What does Luke 13:33 mean?
Jesus is talking to Pharisees who have warned Him to flee because Herod Antipas wants to kill Him (Luke 13:31–32). This is not a good-faith warning. More likely, it is some combination of taunting and a threat. Again, Jesus uses a curious phrase referencing three days: today, tomorrow, and the next day. In the previous verse, Jesus used it to describe when He would complete His work. Now He uses it to say when He will complete His journey to the place where His work will be completed.This is clearly a figure of speech, but in this exact application, scholars aren't sure what Jesus means, other than a short amount of time. It may obliquely refer to the three days He was in the grave and rose on the third day. It doesn't literally mean the time from this encounter until Jesus enters Jerusalem.
The Old Testament carries a pattern with time and threes.

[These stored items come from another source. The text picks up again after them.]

-- ==== Sys2Proof/Machine/Global.lean ====
section
/-!
DEFINITION. The GLOBAL family (15): element addresses, the checks of R234, loads and stores of every page class, and the
events that serve them.
-/
namespace Sys2Proof.Machine

/-! ## Elements (R232, R233) -/

/-- The address forms of R233. -/
inductive GForm where
  | scalar | contiguous | indexed
deriving DecidableEq, Repr

/-- wm and lw of R233. -/
def globWm (m : GlobMod) : Nat := if m.w64 then 8 else 4
def globLw (m : GlobMod) : Nat := if !m.w64 || m.fc == .f32 then 4 else 8

/-- The active lanes and their addresses; a scalar form has one element. -/
def State.globElems (s : State) (f : GForm) (o : Fmt GlobMod) (a b : Src) : List (Nat × Word) :=
  let base := a.word + immWord o.imm
  let lw := globLw o.mod
  let act := (List.range (32 / lw)).filter fun i => active (s.th.readM o.mod.mask) lw i
  match f with
  | .scalar => [(0, base + b.word)]
  | .contiguous => act.map fun i => (i, base + b.word + BitVec.ofNat 64 (i * globWm o.mod))
  | .indexed => act.map fun i =>
    (i, base + (BitVec.ofNat 32 (lane lw b.val i)).signExtend 64 * BitVec.ofNat 64 (globWm o.mod))

/-- An element with its translation. -/
structure GElem where
  lane : Nat
  ea : Word
  leaf : TlbEntry
  pa : Nat
deriving DecidableEq, Repr

/-- The translations in lane order; the first fault or miss decides. -/
def State.translateAll (s : State) (k : Access) : List (Nat × Word) → Except Stop (List GElem)
  | [] => .ok []
  | (i, va) :: r =>
    match s.translate va k with
    | .error e => .error e
    | .ok leaf => (s.translateAll k r).map fun l => ⟨i, va, leaf, leaf.paOf va.toNat⟩ :: l

/-- The first element that fails a check: cause and its address. -/
def failElem (l : List GElem) (bad : GElem → Bool) (cause : Nat) : Except Stop Unit :=
  match l.find? bad with
  | some e => .error (.trap cause e.ea)
  | none => .ok ()

/-- R234: a region, or a BANK page, that the instruction does not fit. -/
def State.globMisfit (s : State) (m : GlobMod) (cmb : Bool) (e : GElem) : Bool :=
  if e.leaf.cls = 1 then cmb || m.fc != .none
  else
    let r := s.region e.leaf.region
    !regV r || (cmb && regOp r == 0)
      || (regBytes r != globWm m && !(regType r == 6 && m.w64))
      || (m.fc != .none && regType r != 4)

/-- R270: a locked region holds its accesses back. -/
def State.regionHeld (s : State) (l : List GElem) : Bool :=
  match s.regionLock with
  | some (id, _, _) => l.any fun e => e.leaf.cls != 1 && e.leaf.region == id
  | none => false

/-- R234, as far as the region row: the elements, translated. -/
def State.globCheck (s : State) (f : GForm) (o : Fmt GlobMod) (store cmb : Bool) (a b : Src) : Except Stop (List GElem) := do
  s.noBounded [a, b]
  let l := s.globElems f o a b
  failFirst (l.map (·.2)) (fun ea => decide (ea.toNat % globWm o.mod ≠ 0)) (if store then 6 else 4)
  let es ← s.translateAll (if store then .store else .load) l
  if s.regionHeld es then .error (.park .none)
  failElem es (s.globMisfit o.mod cmb) 50
  .ok es

/-- R221: the insertion port still works on an earlier group. -/
def State.portBusy (s : State) : Bool := s.cc.merging || !s.cc.port.isEmpty

/-! ## Stores (R233, R230) -/

/-- The VALUE of R224 that a lane supplies, or none where ToFX fails. -/
def globValue (r : BitVec 128) (m : GlobMod) (n : Nat) : Option Int :=
  match m.fc with
  | .none => some (regOfBits r n)
  | .f32 => toFX 64 (regL r) (fp32.decode n)
  | .f64 => toFX 64 (regL r) (fp64.decode n)

/-- The updates of one element: key address and VALUE; a 64-bit access of a BITS32 region is two of them. -/
def State.globUpdates (s : State) (m : GlobMod) (data : VWord) (e : GElem) : Except Stop (List (Nat × Int)) :=
  let r := s.region e.leaf.region
  let n := lane (globLw m) data e.lane
  if regType r = 6 ∧ m.w64 then .ok [(e.pa, (n % 2 ^ 32 : Nat)), (e.pa + 4, (n / 2 ^ 32 : Nat))]
  else match globValue r m n with
    | some v => .ok [(e.pa, v)]
    | none => .error (.trap 30 e.ea)

/-- The updates of a list of elements, each with its element, in lane order. -/
def State.allUpdates (s : State) (m : GlobMod) (data : VWord) : List GElem → Except Stop (List (GElem × Nat × Int))
  | [] => .ok []
  | e :: r =>
    match s.globUpdates m data e with
    | .error x => .error x
    | .ok u => (s.allUpdates m data r).map fun l => u.map (fun p => (e, p.1, p.2)) ++ l

/-- R224: an entry of the current core. -/
def State.entryOf (s : State) (kind : EntryKind) (pa region : Nat) (v : Int) : RunEntry :=
  ⟨pa / 4, kind, v, region, s.partOf s.cur.core, s.cur.ctx, s.cur.core⟩

/-- R235: the REMOTE updates leave one by one. -/
def State.sendUpdates (s : State) (kind : EntryKind) (l : List (GElem × Nat × Int)) : State :=
  l.foldl (fun s p => s.addOp none (.remoteUpdate p.1.leaf.rdev p.2.1 kind p.2.2 p.1.leaf.region)) s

In many places, three days is the period during which a matter is decided, the resolution coming upon the third day (Genesis 40:12–13, 18:19; Exodus 15:22–24; Ezra 8:15, 32; 10:8; Nehemiah 2:11). If Jesus' words echo that idea, He is saying that He has a set amount of time in which to work before a resolution takes place: His entrance into Jerusalem. He isn't worried about Antipas; He has not yet finished His Father's business of "[casting] out demons and [performing] cures" (Luke 13:32), so His life is safe. On the symbolic third day, Antipas will have his chance (Luke 23:6–12).
Jesus' comment about the perishing prophets, however, doesn't refer to Antipas but to the Pharisees. Not long ago, He told a room full of Pharisees and their lawyers what He thought of their piety. They follow the laws that made them look good but neglect those that show love or promote truth. Of the lawyers, otherwise known as scribes, He said that because they hide the truth that the prophets spoke about, they are as guilty as their forebears who murdered those prophets (Luke 11:47–52). Like Jerusalem itself, they are worthy of judgment (Luke 13:34).
Jesus does die in Jerusalem, but not all the Old Testament prophets did. Metaphorically, however, many were killed by the Jewish religious leadership that was based in Jerusalem.